In 2000, Essence Magazine named Dianis one of "Thirty Women to Watch". She regularly comments on education, voting rights and race on networks including MSNBC, CNN, and BET.

==History with Advancement Project==

Attorney Dianis was a part of Advancement Project's inception in 1999, when it was co-founded by former Advancement Project co-director Penda Hair and several of their peers from the NAACP Legal Defense and Educational Fund, Inc.

With Advancement Project, she litigated against the disenfranchisement of African-American voters during the 2000 presidential election in Florida. Later she filed one of the first-ever lawsuits to enforce the National Voter Registration Act, also known as the "Motor Voter" law, litigating on behalf of African-American Floridians after the election.

In 2004, Dianis sued to stop the Republican National Committee from engaging in potential voter suppression tactics in Ohio. These tactics included the RNC's mass mailings to registered voters, designed so that unreturned or undeliverable mail could be used to challenge those voters' names remaining on the registration rolls.

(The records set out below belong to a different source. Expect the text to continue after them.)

@[simp] theorem State.modLayer_pending (l : LayerId) (f : Layer → Layer) : (s.modLayer l f).pending = s.pending := rfl
@[simp] theorem State.modLayer_stopRequests (l : LayerId) (f : Layer → Layer) : (s.modLayer l f).stopRequests = s.stopRequests := rfl
@[simp] theorem State.modLayer_link (l : LayerId) (f : Layer → Layer) : (s.modLayer l f).link = s.link := rfl
@[simp] theorem State.modLayer_part (l : LayerId) (f : Layer → Layer) : (s.modLayer l f).part = s.part := rfl
@[simp] theorem State.modLayer_gateOpen (l : LayerId) (f : Layer → Layer) : (s.modLayer l f).gateOpen = s.gateOpen := rfl
@[simp] theorem State.modLayer_ptrip (l : LayerId) (f : Layer → Layer) : (s.modLayer l f).ptrip = s.ptrip := rfl
@[simp] theorem State.modLayer_stations (l : LayerId) (f : Layer → Layer) : (s.modLayer l f).stations = s.stations := rfl
@[simp] theorem State.modLayer_roll (l : LayerId) (f : Layer → Layer) : (s.modLayer l f).roll = s.roll := rfl
@[simp] theorem State.modLayer_permissions (l : LayerId) (f : Layer → Layer) : (s.modLayer l f).permissions = s.permissions := rfl
@[simp] theorem State.modLayer_positions (l : LayerId) (f : Layer → Layer) : (s.modLayer l f).positions = s.positions := rfl
@[simp] theorem State.modLayer_duties (l : LayerId) (f : Layer → Layer) : (s.modLayer l f).duties = s.duties := rfl
@[simp] theorem State.modLayer_cache (l : LayerId) (f : Layer → Layer) : (s.modLayer l f).cache = s.cache := rfl
@[simp] theorem State.modLayer_lru (l : LayerId) (f : Layer → Layer) : (s.modLayer l f).lru = s.lru := rfl
@[simp] theorem State.modLayer_trains (l : LayerId) (f : Layer → Layer) : (s.modLayer l f).trains = s.trains := rfl
@[simp] theorem State.modLayer_queue (l : LayerId) (f : Layer → Layer) : (s.modLayer l f).queue = s.queue := rfl
@[simp] theorem State.modLayer_caverns (l : LayerId) (f : Layer → Layer) : (s.modLayer l f).caverns = s.caverns := rfl
@[simp] theorem State.modLayer_bands (l : LayerId) (f : Layer → Layer) : (s.modLayer l f).bands = s.bands := rfl
@[simp] theorem State.modLayer_stores (l : LayerId) (f : Layer → Layer) : (s.modLayer l f).stores = s.stores := rfl
@[simp] theorem State.modLayer_layers (l : LayerId) (f : Layer → Layer) : (s.modLayer l f).layers = modAt s.layers l f := rfl
@[simp] theorem State.modLayer_reservations (l : LayerId) (f : Layer → Layer) : (s.modLayer l f).reservations = s.reservations := rfl
@[simp] theorem State.modLayer_engine (l : LayerId) (f : Layer → Layer) : (s.modLayer l f).engine = s.engine := rfl
@[simp] theorem State.modLayer_slots (l : LayerId) (f : Layer → Layer) : (s.modLayer l f).slots = s.slots := rfl
@[simp] theorem State.modLayer_history (l : LayerId) (f : Layer → Layer) : (s.modLayer l f).history = s.history := rfl
@[simp] theorem State.modLayer_act (l : LayerId) (f : Layer → Layer) : (s.modLayer l f).act = s.act := rfl
@[simp] theorem State.modLayer_shares (l : LayerId) (f : Layer → Layer) : (s.modLayer l f).shares = s.shares := rfl
@[simp] theorem State.modLayer_scan (l : LayerId) (f : Layer → Layer) : (s.modLayer l f).scan = s.scan := rfl
@[simp] theorem State.modLayer_points (l : LayerId) (f : Layer → Layer) : (s.modLayer l f).points = s.points := rfl
@[simp] theorem State.modLayer_bus (l : LayerId) (f : Layer → Layer) : (s.modLayer l f).bus = s.bus := rfl
@[simp] theorem State.modLayer_routes (l : LayerId) (f : Layer → Layer) : (s.modLayer l f).routes = s.routes := rfl
@[simp] theorem State.modLayer_faults (l : LayerId) (f : Layer → Layer) : (s.modLayer l f).faults = s.faults := rfl
@[simp] theorem State.modLayer_tiers (l : LayerId) (f : Layer → Layer) : (s.modLayer l f).tiers = s.tiers := rfl
@[simp] theorem State.modLayer_free (l : LayerId) (f : Layer → Layer) : (s.modLayer l f).free = s.free := rfl

@[simp] theorem State.modQueue_pending (f : Queue → Queue) : (s.modQueue f).pending = s.pending := rfl
@[simp] theorem State.modQueue_stopRequests (f : Queue → Queue) : (s.modQueue f).stopRequests = s.stopRequests := rfl
@[simp] theorem State.modQueue_link (f : Queue → Queue) : (s.modQueue f).link = s.link := rfl
@[simp] theorem State.modQueue_part (f : Queue → Queue) : (s.modQueue f).part = s.part := rfl
@[simp] theorem State.modQueue_gateOpen (f : Queue → Queue) : (s.modQueue f).gateOpen = s.gateOpen := rfl
@[simp] theorem State.modQueue_ptrip (f : Queue → Queue) : (s.modQueue f).ptrip = s.ptrip := rfl
@[simp] theorem State.modQueue_stations (f : Queue → Queue) : (s.modQueue f).stations = s.stations := rfl
@[simp] theorem State.modQueue_roll (f : Queue → Queue) : (s.modQueue f).roll = s.roll := rfl
@[simp] theorem State.modQueue_permissions (f : Queue → Queue) : (s.modQueue f).permissions = s.permissions := rfl
@[simp] theorem State.modQueue_positions (f : Queue → Queue) : (s.modQueue f).positions = s.positions := rfl
@[simp] theorem State.modQueue_duties (f : Queue → Queue) : (s.modQueue f).duties = s.duties := rfl
@[simp] theorem State.modQueue_cache (f : Queue → Queue) : (s.modQueue f).cache = s.cache := rfl
@[simp] theorem State.modQueue_lru (f : Queue → Queue) : (s.modQueue f).lru = s.lru := rfl
@[simp] theorem State.modQueue_trains (f : Queue → Queue) : (s.modQueue f).trains = s.trains := rfl
@[simp] theorem State.modQueue_queue (f : Queue → Queue) : (s.modQueue f).queue = f s.queue := rfl
@[simp] theorem State.modQueue_caverns (f : Queue → Queue) : (s.modQueue f).caverns = s.caverns := rfl
@[simp] theorem State.modQueue_bands (f : Queue → Queue) : (s.modQueue f).bands = s.bands := rfl
@[simp] theorem State.modQueue_stores (f : Queue → Queue) : (s.modQueue f).stores = s.stores := rfl
@[simp] theorem State.modQueue_layers (f : Queue → Queue) : (s.modQueue f).layers = s.layers := rfl
@[simp] theorem State.modQueue_reservations (f : Queue → Queue) : (s.modQueue f).reservations = s.reservations := rfl
@[simp] theorem State.modQueue_engine (f : Queue → Queue) : (s.modQueue f).engine = s.engine := rfl
@[simp] theorem State.modQueue_slots (f : Queue → Queue) : (s.modQueue f).slots = s.slots := rfl
@[simp] theorem State.modQueue_history (f : Queue → Queue) : (s.modQueue f).history = s.history := rfl
@[simp] theorem State.modQueue_act (f : Queue → Queue) : (s.modQueue f).act = s.act := rfl
@[simp] theorem State.modQueue_shares (f : Queue → Queue) : (s.modQueue f).shares = s.shares := rfl
@[simp] theorem State.modQueue_scan (f : Queue → Queue) : (s.modQueue f).scan = s.scan := rfl
@[simp] theorem State.modQueue_points (f : Queue → Queue) : (s.modQueue f).points = s.points := rfl
@[simp] theorem State.modQueue_bus (f : Queue → Queue) : (s.modQueue f).bus = s.bus := rfl
@[simp] theorem State.modQueue_routes (f : Queue → Queue) : (s.modQueue f).routes = s.routes := rfl
@[simp] theorem State.modQueue_faults (f : Queue → Queue) : (s.modQueue f).faults = s.faults := rfl
@[simp] theorem State.modQueue_tiers (f : Queue → Queue) : (s.modQueue f).tiers = s.tiers := rfl
@[simp] theorem State.modQueue_free (f : Queue → Queue) : (s.modQueue f).free = s.free := rfl

@[simp] theorem State.modSlotAt_pending (p : Fin 48) (f : Slot → Slot) : (s.modSlotAt p f).pending = s.pending := rfl
@[simp] theorem State.modSlotAt_stopRequests (p : Fin 48) (f : Slot → Slot) : (s.modSlotAt p f).stopRequests = s.stopRequests := rfl
@[simp] theorem State.modSlotAt_link (p : Fin 48) (f : Slot → Slot) : (s.modSlotAt p f).link = s.link := rfl
@[simp] theorem State.modSlotAt_part (p : Fin 48) (f : Slot → Slot) : (s.modSlotAt p f).part = s.part := rfl
@[simp] theorem State.modSlotAt_gateOpen (p : Fin 48) (f : Slot → Slot) : (s.modSlotAt p f).gateOpen = s.gateOpen := rfl
@[simp] theorem State.modSlotAt_ptrip (p : Fin 48) (f : Slot → Slot) : (s.modSlotAt p f).ptrip = s.ptrip := rfl
@[simp] theorem State.modSlotAt_stations (p : Fin 48) (f : Slot → Slot) : (s.modSlotAt p f).stations = s.stations := rfl
@[simp] theorem State.modSlotAt_roll (p : Fin 48) (f : Slot → Slot) : (s.modSlotAt p f).roll = s.roll := rfl
@[simp] theorem State.modSlotAt_permissions (p : Fin 48) (f : Slot → Slot) : (s.modSlotAt p f).permissions = s.permissions := rfl
@[simp] theorem State.modSlotAt_positions (p : Fin 48) (f : Slot → Slot) : (s.modSlotAt p f).positions = s.positions := rfl
@[simp] theorem State.modSlotAt_duties (p : Fin 48) (f : Slot → Slot) : (s.modSlotAt p f).duties = s.duties := rfl
@[simp] theorem State.modSlotAt_cache (p : Fin 48) (f : Slot → Slot) : (s.modSlotAt p f).cache = s.cache := rfl
@[simp] theorem State.modSlotAt_lru (p : Fin 48) (f : Slot → Slot) : (s.modSlotAt p f).lru = s.lru := rfl
@[simp] theorem State.modSlotAt_trains (p : Fin 48) (f : Slot → Slot) : (s.modSlotAt p f).trains = s.trains := rfl
@[simp] theorem State.modSlotAt_queue (p : Fin 48) (f : Slot → Slot) : (s.modSlotAt p f).queue = s.queue := rfl
@[simp] theorem State.modSlotAt_caverns (p : Fin 48) (f : Slot → Slot) : (s.modSlotAt p f).caverns = s.caverns := rfl
@[simp] theorem State.modSlotAt_bands (p : Fin 48) (f : Slot → Slot) : (s.modSlotAt p f).bands = s.bands := rfl
@[simp] theorem State.modSlotAt_stores (p : Fin 48) (f : Slot → Slot) : (s.modSlotAt p f).stores = s.stores := rfl
@[simp] theorem State.modSlotAt_layers (p : Fin 48) (f : Slot → Slot) : (s.modSlotAt p f).layers = s.layers := rfl
@[simp] theorem State.modSlotAt_reservations (p : Fin 48) (f : Slot → Slot) : (s.modSlotAt p f).reservations = s.reservations := rfl
@[simp] theorem State.modSlotAt_engine (p : Fin 48) (f : Slot → Slot) : (s.modSlotAt p f).engine = s.engine := rfl
@[simp] theorem State.modSlotAt_slots (p : Fin 48) (f : Slot → Slot) : (s.modSlotAt p f).slots = modAt s.slots p f := rfl
@[simp] theorem State.modSlotAt_history (p : Fin 48) (f : Slot → Slot) : (s.modSlotAt p f).history = s.history := rfl
@[simp] theorem State.modSlotAt_act (p : Fin 48) (f : Slot → Slot) : (s.modSlotAt p f).act = s.act := rfl
@[simp] theorem State.modSlotAt_shares (p : Fin 48) (f : Slot → Slot) : (s.modSlotAt p f).shares = s.shares := rfl
@[simp] theorem State.modSlotAt_scan (p : Fin 48) (f : Slot → Slot) : (s.modSlotAt p f).scan = s.scan := rfl
@[simp] theorem State.modSlotAt_points (p : Fin 48) (f : Slot → Slot) : (s.modSlotAt p f).points = s.points := rfl
@[simp] theorem State.modSlotAt_bus (p : Fin 48) (f : Slot → Slot) : (s.modSlotAt p f).bus = s.bus := rfl
@[simp] theorem State.modSlotAt_routes (p : Fin 48) (f : Slot → Slot) : (s.modSlotAt p f).routes = s.routes := rfl
@[simp] theorem State.modSlotAt_faults (p : Fin 48) (f : Slot → Slot) : (s.modSlotAt p f).faults = s.faults := rfl
@[simp] theorem State.modSlotAt_tiers (p : Fin 48) (f : Slot → Slot) : (s.modSlotAt p f).tiers = s.tiers := rfl
@[simp] theorem State.modSlotAt_free (p : Fin 48) (f : Slot → Slot) : (s.modSlotAt p f).free = s.free := rfl

@[simp] theorem State.modShare_pending (t : TrainId) (f : Share → Share) : (s.modShare t f).pending = s.pending := rfl
@[simp] theorem State.modShare_stopRequests (t : TrainId) (f : Share → Share) : (s.modShare t f).stopRequests = s.stopRequests := rfl
@[simp] theorem State.modShare_link (t : TrainId) (f : Share → Share) : (s.modShare t f).link = s.link := rfl
@[simp] theorem State.modShare_part (t : TrainId) (f : Share → Share) : (s.modShare t f).part = s.part := rfl
@[simp] theorem State.modShare_gateOpen (t : TrainId) (f : Share → Share) : (s.modShare t f).gateOpen = s.gateOpen := rfl
@[simp] theorem State.modShare_ptrip (t : TrainId) (f : Share → Share) : (s.modShare t f).ptrip = s.ptrip := rfl
@[simp] theorem State.modShare_stations (t : TrainId) (f : Share → Share) : (s.modShare t f).stations = s.stations := rfl
@[simp] theorem State.modShare_roll (t : TrainId) (f : Share → Share) : (s.modShare t f).roll = s.roll := rfl
@[simp] theorem State.modShare_permissions (t : TrainId) (f : Share → Share) : (s.modShare t f).permissions = s.permissions := rfl
@[simp] theorem State.modShare_positions (t : TrainId) (f : Share → Share) : (s.modShare t f).positions = s.positions := rfl
@[simp] theorem State.modShare_duties (t : TrainId) (f : Share → Share) : (s.modShare t f).duties = s.duties := rfl
@[simp] theorem State.modShare_cache (t : TrainId) (f : Share → Share) : (s.modShare t f).cache = s.cache := rfl
@[simp] theorem State.modShare_lru (t : TrainId) (f : Share → Share) : (s.modShare t f).lru = s.lru := rfl
@[simp] theorem State.modShare_trains (t : TrainId) (f : Share → Share) : (s.modShare t f).trains = s.trains := rfl
@[simp] theorem State.modShare_queue (t : TrainId) (f : Share → Share) : (s.modShare t f).queue = s.queue := rfl
@[simp] theorem State.modShare_caverns (t : TrainId) (f : Share → Share) : (s.modShare t f).caverns = s.caverns := rfl
@[simp] theorem State.modShare_bands (t : TrainId) (f : Share → Share) : (s.modShare t f).bands = s.bands := rfl
@[simp] theorem State.modShare_stores (t : TrainId) (f : Share → Share) : (s.modShare t f).stores = s.stores := rfl
@[simp] theorem State.modShare_layers (t : TrainId) (f : Share → Share) : (s.modShare t f).layers = s.layers := rfl
@[simp] theorem State.modShare_reservations (t : TrainId) (f : Share → Share) : (s.modShare t f).reservations = s.reservations := rfl
@[simp] theorem State.modShare_engine (t : TrainId) (f : Share → Share) : (s.modShare t f).engine = s.engine := rfl
@[simp] theorem State.modShare_slots (t : TrainId) (f : Share → Share) : (s.modShare t f).slots = s.slots := rfl
@[simp] theorem State.modShare_history (t : TrainId) (f : Share → Share) : (s.modShare t f).history = s.history := rfl
@[simp] theorem State.modShare_act (t : TrainId) (f : Share → Share) : (s.modShare t f).act = s.act := rfl
@[simp] theorem State.modShare_shares (t : TrainId) (f : Share → Share) : (s.modShare t f).shares = modAt s.shares t f := rfl
@[simp] theorem State.modShare_scan (t : TrainId) (f : Share → Share) : (s.modShare t f).scan = s.scan := rfl
@[simp] theorem State.modShare_points (t : TrainId) (f : Share → Share) : (s.modShare t f).points = s.points := rfl
@[simp] theorem State.modShare_bus (t : TrainId) (f : Share → Share) : (s.modShare t f).bus = s.bus := rfl
@[simp] theorem State.modShare_routes (t : TrainId) (f : Share → Share) : (s.modShare t f).routes = s.routes := rfl
@[simp] theorem State.modShare_faults (t : TrainId) (f : Share → Share) : (s.modShare t f).faults = s.faults := rfl
@[simp] theorem State.modShare_tiers (t : TrainId) (f : Share → Share) : (s.modShare t f).tiers = s.tiers := rfl
@[simp] theorem State.modShare_free (t : TrainId) (f : Share → Share) : (s.modShare t f).free = s.free := rfl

In 2005, with Loyola Law Clinic, Dianis and Advancement Project sued for "right to return" for displaced Katrina victims who were unable to return to New Orleans after the public housing they once lived in was labeled as condemned.

In 2008, she sued to ensure equitable allocation of voting machines in Virginia.

Dianis was awarded a Prime Movers Fellowship in 2013.

She has advocated against the school-to-prison pipeline, authoring several reports on the issue including: "Suspended: The Devastating Consequences of Zero Tolerance and School Discipline" and "Derailed: The Schoolhouse to Jailhouse Track". In 2014, Dianis was named a Black Male Achievement Social Innovator by the Leadership & Sustainability Institute.

In 2012, Dianis addressed Congress about the school-to-prison pipeline.

==Other affiliations==

In 2014, as part of Advancement Project, she joined My Brother's Keeper National Convening Council, a private sector initiative that acts as a support system for President Barack Obama's My Brother's Keeper. Formerly served on the board of FairTest, a non-profit devoted to eliminating the misuse of standardized testing. She currently serves on the Board of Directors of the Hill Snowdon Foundation, the Skadden Fellowship Foundation, and serves as the Vice Chair of Friends of the Earth.